Friday, January 22, 2010

Working with our capacities for nonviolence

When we consider our natural human reaction to existential threat we often automatically think 'flight or fight.' Is this correct?
1. Do people believe that humans are violent by nature?
2. If people believe that humans are violent by nature, are they more likely to engage in or approve of violent behavior?

First in my mind is the Seville Statement, the result of a conference on this topic and the construction of an opinion on the question by lead academics and academic associations from around the world. While it is now old, it has not been refuted or rescinded. In a nutshell, they note that while humans are naturally potentially violent they have the ability to override that impulse too. From Wikipedia (which has links to strong documentation):

The statement contains five core ideas. These ideas are:

1."It is scientifically incorrect to say that we have inherited a tendency to make war from our animal ancestors."
2."It is scientifically incorrect to say that war or any other violent behaviour is genetically programmed into our human nature."
3."It is scientifically incorrect to say that in the course of human evolution there has been a selection for aggressive behaviour more than for other kinds of behaviour."
4."It is scientifically incorrect to say that humans have a 'violent brain'."
5."It is scientifically incorrect to say that war is caused by 'instinct' or any single motivation."
The statement concludes: "Just as 'wars begin in the minds of men', peace also begins in our minds. The same species who invented war is capable of inventing peace. The responsibility lies with each of us."

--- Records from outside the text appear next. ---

-- ==== Sys2Proof/Machine/Bits.lean ====
section
/-! DEFINITION. Bytes, bit fields, two's complement and sparse maps: the helpers of every record layout. -/
namespace Sys2Proof.Machine

/-- The low `n` bytes of `v`, least significant byte first (R7). -/
def leB : Nat → Nat → Bytes
  | 0, _ => []
  | n + 1, v => BitVec.ofNat 8 v :: leB n (v / 256)

/-- The number a run of bytes spells, least significant byte first (R7). -/
def leN : Bytes → Nat
  | [] => 0
  | b :: bs => b.toNat + 256 * leN bs

/-- Bits `[lo + w - 1 : lo]` of `v`. -/
def fld (v lo w : Nat) : Nat := v / 2 ^ lo % 2 ^ w

/-- Bit `i` of `v`. -/
def bitOf (v i : Nat) : Bool := v / 2 ^ i % 2 = 1

/-- `v` with bit `i` set to `b`. -/
def putBit (v i : Nat) (b : Bool) : Nat :=
  if bitOf v i then (if b then v else v - 2 ^ i) else (if b then v + 2 ^ i else v)

/-- A CRC of `w` bits with polynomial `poly`, most significant bit of each byte first, from 0. -/
def crcOf (w poly : Nat) (b : Bytes) : Nat :=
  b.foldl (fun c x =>
    (List.range 8).foldl (fun c i =>
      let top := bitOf c (w - 1)
      let c := c * 2 % 2 ^ w
      if top ≠ bitOf x.toNat (7 - i) then Nat.xor c poly else c) c) 0

/-- CRC-64 with the ECMA-182 polynomial (R493, the bridge's trailer), most significant bit first, from 0 (PRESUMED, log 12). -/
def crc64 (b : Bytes) : Nat := crcOf 64 0x42F0E1EBA9EA3693 b

/-- CRC-32C (polynomial 0x1EDC6F41, R337, R433): least significant bit of each byte first, from all ones and complemented, as the
code of that name is used everywhere (PRESUMED, log 12). -/
def crc32c (b : Bytes) : Nat :=
  Nat.xor (2 ^ 32 - 1) (b.foldl (fun c x =>
    (List.range 8).foldl (fun c _ => if c % 2 = 1 then Nat.xor (c / 2) 0x82F63B78 else c / 2) (Nat.xor c x.toNat)) (2 ^ 32 - 1))

/-- The two's complement reading of the low `w` bits of `v`. -/
def signed (w v : Nat) : Int :=
  if v % 2 ^ w < 2 ^ (w - 1) then (v % 2 ^ w : Nat) else (v % 2 ^ w : Nat) - (2 ^ w : Nat)

/-- The `w` bits of two's complement that stand for `z`. -/
def unsigned (w : Nat) (z : Int) : Nat := (z % (2 ^ w : Nat)).toNat

/-- How many of the bits 0 to `n - 1` of `v` are set. -/
def popcount : Nat → Nat → Nat
  | 0, _ => 0
  | n + 1, v => popcount n v + (if bitOf v n then 1 else 0)

/-- The numbers of the set bits among the bits 0 to `n - 1` of `v`, rising. -/
def bitList (n v : Nat) : List Nat := (List.range n).filter (bitOf v)

/-- `xs` cut or padded with zeros to `n` bytes. -/
def padTo (n : Nat) (xs : Bytes) : Bytes := xs.take n ++ List.replicate (n - xs.length) 0

/-- Bytes `[i, i + n)` of a run as a number (bytes past its end read as 0). -/
def num (xs : Bytes) (i n : Nat) : Nat := leN ((xs.drop i).take n)

/-- `xs` in pieces of `n` bytes, the last one perhaps shorter; `fuel` bounds the pieces. -/
def chunks (n : Nat) : Nat → Bytes → List Bytes
  | 0, _ => []
  | k + 1, xs => if xs.isEmpty then [] else xs.take n :: chunks n k (xs.drop n)

/-- The first index of `xs` whose value meets `p`. -/
def indexOf? {α : Type} (p : α → Bool) : List α → Option Nat
  | [] => none
  | x :: xs => if p x then some 0 else (indexOf? p xs).map (· + 1)

/-- `xs` with element `i` put to `x`. -/
def setAt {α : Type} : List α → Nat → α → List α
  | [], _, _ => []
  | _ :: xs, 0, x => x :: xs
  | y :: xs, i + 1, x => y :: setAt xs i x

/-- Element `i` of `xs`, or `d` past its end. -/
def nth {α : Type} (d : α) : List α → Nat → α
  | [], _ => d
  | x :: _, 0 => x
  | _ :: xs, i + 1 => nth d xs i

/-- The value a sparse map holds for `k`. -/
def sget {α : Type} : SMap α → Nat → Option α
  | [], _ => none
  | (j, x) :: r, k => if j = k then some x else sget r k

/-- The value a sparse map holds for `k`, or `d`. -/
def sgetD {α : Type} (d : α) (s : SMap α) (k : Nat) : α := (sget s k).getD d

/-- `s` with `k` holding `x`, keys kept strictly rising. -/
def sput {α : Type} : SMap α → Nat → α → SMap α
  | [], k, x => [(k, x)]
  | (j, y) :: r, k, x =>
    if k < j then (k, x) :: (j, y) :: r
    else if k = j then (k, x) :: r
    else (j, y) :: sput r k x

/-- CRC-16 of polynomial 0x1021 (R431): the remainder of the bytes as a polynomial, each byte's most significant bit first, from 0 (DEDUCED,
log 85). -/
def crc16 (b : Bytes) : Nat :=
  b.foldl (fun c x =>
    (List.range 8).foldl (fun c _ => if c ≥ 32768 then Nat.xor (2 * c % 65536) 0x1021 else 2 * c) (Nat.xor c (256 * x.toNat))) 0

/-- `s` without `k`. -/
def sdel {α : Type} : SMap α → Nat → SMap α
  | [], _ => []
  | (j, y) :: r, k => if j = k then r else (j, y) :: sdel r k

/-- `s` with `k` changed by `f`, starting from `d` where `s` holds nothing. -/
def smod {α : Type} (d : α) (s : SMap α) (k : Nat) (f : α → α) : SMap α := sput s k (f (sgetD d s k))

/-- The keys of a sparse map, rising. -/
def skeys {α : Type} (s : SMap α) : List Nat := s.map (·.1)

/-- The values of a sparse map, by rising key. -/
def svals {α : Type} (s : SMap α) : List α := s.map (·.2)

/-- `k` is a member of a set held as a sparse map. -/
def shas {α : Type} (s : SMap α) (k : Nat) : Bool := (sget s k).isSome

/-- Every value changed by `f`. -/
def smap {α β : Type} (f : α → β) (s : SMap α) : SMap β := s.map fun p => (p.1, f p.2)

end Sys2Proof.Machine
end

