-- ==== Sys2Proof/Machine/FbTable.lean ====
section
/-! DEFINITION. The Field Book's entry tables (Tables 2.11 to 2.16, 3.7, 4.9, 5.9, 6.3, 7.14, 8.10, 9.14, 10.10, 11.11, 12.11,
13.7, 14.11, 15.8, 16.6, 17.10, 18.7, 19.12, 20.6 and 21.11), row by row, and the numbers of the entries. -/
namespace Sys2Proof.Machine

/-- The Range column of an entry. -/
inductive Range where
  /-- Any value of the type. -/
  | all
  /-- `lo` to `hi` in steps from `lo`. -/
  | span (lo hi : Int) (step : Nat)
  /-- `lo` to `hi`, or the one further value. -/
  | spanOr (lo hi other : Nat)
  /-- The listed codes only. -/
  | listed (codes : List Nat)
  /-- The bits that are not reserved. -/
  | bits (mask : Nat)
  /-- STR and BLOB lengths: `lo` to `hi`, a multiple of `part` above `lo` (0: `lo` itself). -/
  | len (lo hi part : Nat)
  deriving DecidableEq, Repr

/-- One row of an entry table: indices `idx` to `idx + n - 1`, sub-indices `sub` to `sub + k - 1` (R45, Table 2.5). -/
structure EntryRow where
  idx : Nat
  n : Nat
  sub : Nat
  k : Nat
  /-- Type code (Table 2.2) and value length in bytes (the largest for STR and BLOB). -/
  ty : Nat
  len : Nat
  /-- ACCESS bits of the descriptor: O write, O read, H write, H read, C write, C read, S write, S read from bit 7 down. -/
  acc : Nat
  /-- Writability code (Table 2.3). -/
  wr : Nat
  sheet : Bool
  result : Bool
  lic : Nat
  /-- Coupling group, and what each further index adds to it. -/
  coup : Nat
  coupStep : Nat
  dflt : Bytes
  range : Range
  deriving DecidableEq, Repr
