-- ==== Sys2Proof/Syntax.lean ====
section
/-! DEFINITION. The commands of the block: what reaches a Steloth module from outside (a frame, a flit, a store, a pin,
a measured value, the end of an interval), one constructor for each row of the opcode table. -/
namespace Sys2Proof

/-- Who makes a Field Book request (R40, Table 2.4): the path decides the access class. -/
inductive Rq where
  /-- Field Book Access Protocol session 0 to 7 on MG0 or MG1: class O. -/
  | session (n : Nat)
  /-- The mailbox of host port 0 or 1: class H. -/
  | hostPort (n : Nat)
  /-- The mailbox of host core 0 to 31 (floor × 16 + core): class H. -/
  | core (c : Nat)
  /-- Member 0 of the group, through VC 2 channel 0, as host port 0 (R488): class H. -/
  | member (m : Nat)
  /-- An FB_REQUEST item of a ring: class C, for the item's context. -/
  | item (ring seq ctx : Nat)
  deriving DecidableEq, Repr

/-- One operation record (Table 2.9). -/
structure OpRec where
  index : Nat
  sub : Nat
  target : Nat := 0
  ty : Nat := 0
  status : Nat := 0
  value : Bytes := []
  deriving DecidableEq, Repr

/-- What the checks of signed and sealed payloads find: their outcome is the command's operand, since the algorithms
are external standards (log entry 7). -/
structure Verif where
  /-- The certificate chain verifies to the root that the rule names. -/
  chain : Bool := true
  /-- The signature over the payload verifies. -/
  sig : Bool := true
  /-- Values measured while the command runs, in the order its rule names them. -/
  meas : List Nat := []
  deriving DecidableEq, Repr

/-- One Field Book Access Protocol frame (Table 2.7) and the findings its payload meets. -/
structure Frame where
  version : Nat := 1
  ty : Nat
  flags : Nat := 0
  status : Nat := 0
  length : Nat
  reqId : Nat
  rsvd : Nat := 0
  payload : Bytes
  verif : Verif := {}
  deriving DecidableEq, Repr

/-- The errors that the array of the addressed line now holds (R133, R160, R162): for a buffer line the wrong bits of each of its
32 words of 64 bits, for a stack line the wrong symbols of each of its four codewords; a granule past the list's end has
none. -/
structure Ecc where
  errs : List Nat := []
  deriving DecidableEq, Repr

/-- No granule of the line holds an error. -/
def Ecc.clean : Ecc := {}

/-- A party as lock words and holdings name it (Table 8.8): kind 1 tile site, 2 host core, 3 context, 4 neighbour
station, 5 host port. -/
structure Party where
  kind : Nat := 0
  num : Nat := 0
  deriving DecidableEq, Repr

/-- A site protocol flit: its header (Table 12.2), its data slot and its link word (R431). -/
structure Flit where
  op : Nat
  release : Bool := false
  rsvd : Nat := 0
  ctx : Nat := 0
  tag : Nat := 0
  addr : Nat := 0
  len : Nat := 0
  crClass : Nat := 0
  crCount : Nat := 0
  operand : Nat := 0
  data : Bytes := []
  /-- The link word (R431): SEQ, ACK, NAK, the reserved bit 0 and the CRC-16. -/
  seq : Nat := 0
  ack : Nat := 127
  nak : Bool := false
  low : Bool := false
  crc : Nat := 0
  deriving DecidableEq, Repr

/-- What training finds of one direction of a bond module (R414): the failing DQ signals, the number of failing HQ or LQ signals, and
whether VLD or FCLK fails, for which Table 12.1 has no repair signal. -/
structure BondDir where
  dq : List Nat := []
  ctl : Nat := 0
  strobe : Bool := false
  deriving DecidableEq, Repr

/-- What training finds of a bond module, by direction as the floor sees it (R414). -/
structure BondTest where
  tx : BondDir := {}
  rx : BondDir := {}
  deriving DecidableEq, Repr

/-- The operands of an atomic operation (Table 8.4 without ATOP, Table 8.5): who issues it, in which context, where, and
with which word fields and operand bytes. -/
structure AtomArgs where
  party : Party
  /-- Floor of the grid port or link that carries it. -/
  floor : Nat
  ctx : Nat
  va : Nat
  fmt : Nat := 0
  ofmt : Nat := 0
  cnt : Nat := 0
  size : Bool := false
  fetch : Bool := false
  rsvd : Nat := 0
  operand : Bytes := []
  /-- For a tile: the bond module; for a tile or a link engine: the TAG. -/
  bond : Nat := 0
  tag : Nat := 0
  /-- For a tile: the rest of its ATOMIC flit (Table 12.2, R431): OP where reserved, RELEASE, unused fields, credits and link word. -/
  flit : Flit := { op := 3 }
  deriving DecidableEq, Repr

In his germinal book On Killing, Lt. Colonel David Grossman outlined the reponses to perceived mortal danger.
Posing (bluffing, like a cat puffing up)
Surrender (exposing our jugular vein--works for wolves, leaves other species dead)
Creativity (this is our hope in nonviolence)

There are also ongoing studies that show how we respond to threat and how we define threat both consciously and unconsciously. Further, there are studies at both Stanford and the Medical School in Hamburg, Germany, that examine how we are instructed to perceive threat and how we can create neural pathways that are even beyond classical Pavlovian conditioning. Various portions of our brains are involved, mostly mid-brain and below, all the way to limbic (reptilian). In short, the implications for society, war and peace are enormous. Here is a piece of that meta-study abstract:

"In classical Pavlovian fear conditioning, a neutral stimulus (conditioned stimulus, CS) comes to be evaluated as threatening due to its association with an aversive stimulus (unconditioned stimulus, UCS), and elicits fear. In a subtype of fear conditioning paradigms, called instructed fear or anticipatory anxiety, subjects are made aware of the CS–UCS association prior to actually experiencing it. Initial fear elicitation during this type of conditioning results from the negative evaluation of the CS as a consequence of CS–UCS contingency awareness."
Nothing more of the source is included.